Some important vitamins have already been mentioned above. Vitamin B is especially important for strong nerves, because it takes over important tasks for nerves and psyche. In addition, you should take enough vitamin C and E to protect the body's cells against Anti-Stress to protect

  • Vitamin B12: Strengthens the nervous system and helps with overload and exhaustion
  • Vitamin A: help with free radicals.
  • Vitamin B4: Improves memory and promotes concentration.
  • Vitamin C: Protects your cells from oxidative stress.
  • Vitamin B2 and B6: Reduce fatigue and tiredness
Man holding his head with blurred background

Minerals: A solid part of nerve food

Minerals have predominantly regulatory functions in the body and are involved in many metabolic processes. For example, they build hair and bones, transmit stimuli or are involved in protein formation. Minerals are not produced by the body itself, which is why you should make sure that you take them in sufficient quantities from your diet. Above you could already read which nerve food contains certain minerals.

  • Magnesium: Important for muscle and nerve function. Magnesium has an anti-inflammatory & antispasmodic effect and helps with tension and stress. 
  • Calcium: Stabilizes your bones and teeth. Calcium supports the transmission of signals between the nerves. 
  • Potassium: Transmits stimuli and supports muscle work, Regulates water and acid-base balance. 
  • Zinc: Helps protect cells from stress. It is also involved in cell growth and wound healing.

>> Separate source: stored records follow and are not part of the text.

/-! ### 03 hub side of a physical port -/

structure HubPort where
  /-- PORT_TEAM.TEAM, 4 = none (03 Table 3.20). -/
  owner : Nat := 0
  /-- PORT_TEAM.TEAM of the team that gives the port up, while MSTATE is retiring. -/
  oldOwner : Nat := 0
  mstate : Nat := 0
  refused : Bool := false
  dev : Option Speed := none
  conn : Bool := false
  enable : Bool := false
  suspend : Bool := false
  /-- Selective suspend was set and traffic goes on until the next microframe boundary (03 R97). -/
  lingers : Bool := false
  resuming : Bool := false
  /-- The resume answers the device's remote wake and not the host's request (03 R98, R100). -/
  devResume : Bool := false
  /-- K is driven down the port while its suspended team propagates a remote wake (03 R98). -/
  k : Bool := false
  oc : Bool := false
  reset : Bool := false
  l1 : Bool := false
  l1Besl : Nat := 0
  l1Wake : Bool := false
  l1Resuming : Bool := false
  lowSpeed : Bool := false
  highSpeed : Bool := false
  test : Option TestMode := none
  /-- The tile of the port is reset or isolated (10 R345): CONNECTION is held at 0. -/
  cut : Bool := false
  babbling : Bool := false
  phyCfg : Word := 0x00000200#32
  phy : Phy := {}
  /-- Logical power off with PWR_SW = 1 has withdrawn Rp (03 R86, 06 R176). -/
  rpOff : Bool := false
  /-- A ClearPortFeature(PORT_POWER) waits for the end of the discharge (03 R105). -/
  powerPending : Bool := false
  /-- Change bits that physical events set during a move, for the target team (03 R113). -/
  moveChange : BitVec 16 := 0
  /-- The frame at whose start the port sent its last SOF token, or keep-alive at low speed (04 R138). -/
  frameMark : Option Nat := none
deriving DecidableEq, Repr

structure Port where
  hub : HubPort := {}
  tc : PortTc := {}
  pd : PortPd := {}
  phy : PdPhy := {}
  pw : PortPwr := {}
deriving DecidableEq, Repr

/-! ### 08 Station time -/

/-- Servo states (08 Table 8.2). -/
inductive Servo where
  | unset
  | free
  | acquire
  | track
  | holdover
  | freq
deriving DecidableEq, Repr

/-- A phase reference in use (08 R263). -/
inductive Ref where
  | none
  | ppsA
  | ppsB
  | irig
  | ref10m
deriving DecidableEq, Repr

structure Pps where
  ok : Bool := false
  /-- Consecutive edges that qualified so far. -/
  run : Nat := 0
  /-- The counter's reading in quarter ns at the last accepted edge, and the phase error of that edge (08 R262, R265). -/
  lastEdge : Option Int := none
  err : Int := 0
deriving DecidableEq, Repr

structure Tim where
  sec : BitVec 32 := 0
  ns : Nat := 0
  running : Bool := false
  st : Servo := .unset
  valid : Bool := false
  ref : Ref := .none
  a : Pps := {}
  b : Pps := {}
  irigOk : Bool := false
  irigRun : Nat := 0
  irigBad : Nat := 0
  /-- Time of the last good frame while frames follow each other, its day of year and its phase error (08 R262, R266). -/
  irigLast : Option IrigTime := none
  irigDay : Nat := 0
  irigErr : Int := 0
  irigDiffN : Nat := 0
  refOk : Bool := false
  refRun : Nat := 0
  /-- Offset of REF10M from the crystal at its last gate, in ppb. -/
  refPpb : Int := 0
  learned : Bool := false
  freqAid : Bool := false
  holdSecs : Nat := 0
  evt : Word := 0
  refCfg : Word := 0x00000A14#32
  servoCfg : Word := 0x36320A43#32
  holdCfg : Word := 0x05A0060A#32
  leap : Word := 0
  setSec : Word := 0
  setNs : Word := 0
  /-- The seconds of an AT_EDGE set that waits (08 R275). -/
  pending : Option (BitVec 32) := none
  freq : Word := Config.factoryFreq
  /-- The start word (08 R273). -/
  start : Word := Config.factoryFreq
  phase : Int := 0
  ppsDiff : Word := 0x80000000#32
  disagreeN : Nat := 0
  ppsoutCfg : Word := 0x00019000#32
  corrCfg : Word := 0x00000003#32
  /-- The loop since entry to ACQUIRE (08 R271 to R273): samples, consecutive samples below LOCK_THR, Σe in quarter ns, the
  frequency word that the loop corrects, the last sample and the phase correction made at it in 0.1 ppb, and the sum and
  number of the frequency errors measured in the freeze. -/
  samplesN : Nat := 0
  lockN : Nat := 0
  sumE : Int := 0
  base : Int := 0
  /-- The counter's reading at the edge of the last sample, in quarter ns (08 R273); it moves with a step or a set. -/
  lastAt : Option Int := none
  lastProp : Int := 0
  errSum : Int := 0
  errN : Nat := 0
  /-- The first sample since entry is due; entry was from UNSET, so that it steps (08 R272). -/
  firstDue : Bool := false
  fromUnset : Bool := false
  outliers : List Int := []
  /-- Step of the counter at the next second boundary, in quarter ns; it sets the seconds by IRIG-B (08 R266). -/
  step : Option Int := none
  stepSets : Bool := false
  /-- The inserted leap second, second 60, runs: TAI_UTC rises at its end (08 R268, R286). -/
  leap60 : Bool := false
  trackWords : List Int := []
  /-- Second from whose boundary on pulses run again after a step or set (08 R277). -/
  quietTo : Nat := 0
  ppsOut : Bool := false
  /-- Width in ms of the pulse of PPS_OUT that runs (08 R285). -/
  ppsWidth : Nat := 0
  /-- Payloads of TIME_STATE records that wait for the second boundary whose stamp they carry (08 Table 8.4). -/
  due : List Word := []
deriving DecidableEq, Repr

/-! ### 09 PSI cores and tiles -/

/-- TILE_THRn_STAT.STATE (09 Table 9.22). -/
inductive RunState where
  | halted
  | running
  | ewait
  | wait
  | stallSend
  | stallRld
  | dead
  | stallFence
deriving DecidableEq, Repr

structure Timer where
  running : Bool := false
  /-- The count it was started with, and `now` at the start (one `now` is 8 ns). -/
  count : Nat := 0
  start : Nat := 0
  stamp : Option Stamp := none
  /-- The cycle of the last expiry, as `now` and the pc of the instruction that the core was at, with TMRn and the stamp before it: a start
  or stop in the same cycle wins (09 R316). -/
  undo : Option (Nat × Word × Bool × Option Stamp) := none
deriving DecidableEq, Repr

/-- A stalled instruction of a core: MSEND of a word to a mailbox, or a remote RLD. -/
inductive Stall where
  | none
  | send (mbx : Fin 24) (v : Word)
  | rld (rd : Reg) (addr : Nat) (w : Width)
deriving DecidableEq, Repr

structure Cpu where
  st : RunState := .halted
  /-- RUN of TILE_CTL for a weaver; the supervisor is out of reset. -/
  run : Bool := false
  pc : Word := 0
  regs : Vector Word 16 := Vector.replicate 16 0
  n : Bool := false
  z : Bool := false
  c : Bool := false
  v : Bool := false
  ex : Bool := false
  ie : Bool := false
  epc : Word := 0
  ecause : Byte := 0
  eaddr : Word := 0
  estat : Word := 0
  emask : Word := 0
  /-- The latched bits of EPEND. -/
  epend : Word := 0
  evec : Word := 0
  ien : Word := 0
  /-- `now` at the core's reset, from which CYCLE counts; `now` at the last reload of the watchdog (09 Table 9.14). -/
  cycle : Nat := 0
  wdogAt : Nat := 0
  timers : Vector Timer 4 := Vector.replicate 4 {}
  /-- Destination and mask of a waiting EWAIT or WAIT. -/
  waitRd : Reg := 0
  waitMask : Word := 0
  stall : Stall := .none
  restarts : Nat := 0
  /-- `now` of the hardware restarts (13 R438). -/
  hwRestarts : List Nat := []
  /-- The thread has not run since its reset or restart: it starts at its entry (09 R297, 10 R345). -/
  fresh : Bool := true
  /-- `now` when it last began to run (11 R380). -/
  ranAt : Nat := 0
  /-- Resets of the core; what an event compares across one latches nothing (10 R343). -/
  births : Nat := 0
deriving DecidableEq, Repr

/-- FLT_LINKt_STAT and the link's state (13 Table 13.19, R442, R443). -/
structure Link where
  trained : Bool := false
  spare : Option Lane := none
  switching : Bool := false
  second : Option Lane := none
  isolated : Bool := false
  resends : Nat := 0
  /-- Failed resends of the frame in flight (01 R14). -/
  fails : Nat := 0
  /-- Lanes that have failed since the last training that passed, oldest first (13 R442, R443). -/
  failed : List Lane := []
deriving DecidableEq, Repr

5 tips for less susceptibility to stress

silver coarse chain which is supposed to symbolize strong immune system

Change the perspective

Change perspective: In stressful moments, try to mentally create distance & look at the situation from a different perspective. This can open other perspectives and calm your feelings.

Breathe consciously

Breathing slowly and consciously helps you to defuse the situation and to make rash & hasty decisions. Take a few moments just for your breathing and you will notice how you automatically become calmer.

Talk about it

Quarrel with colleagues or friends? Address the problem! It usually helps to address the problem in a calm tone and to listen to the other person's side. Often it is only small misunderstandings that lead to unfounded stress.

Get support

Ask for support, for example, if you are overwhelmed with a task! New ideas from others and working together will make the whole situation easier.

Reward yourself

Set yourself a reward in prospect! You may feel like giving up in this stressful situation, but imagine how you could reward yourself afterwards!

Discover our recipes

With natural methods such as the individual spagyric sprays from Zimply Natural, complaints can be treated and sustainably alleviated.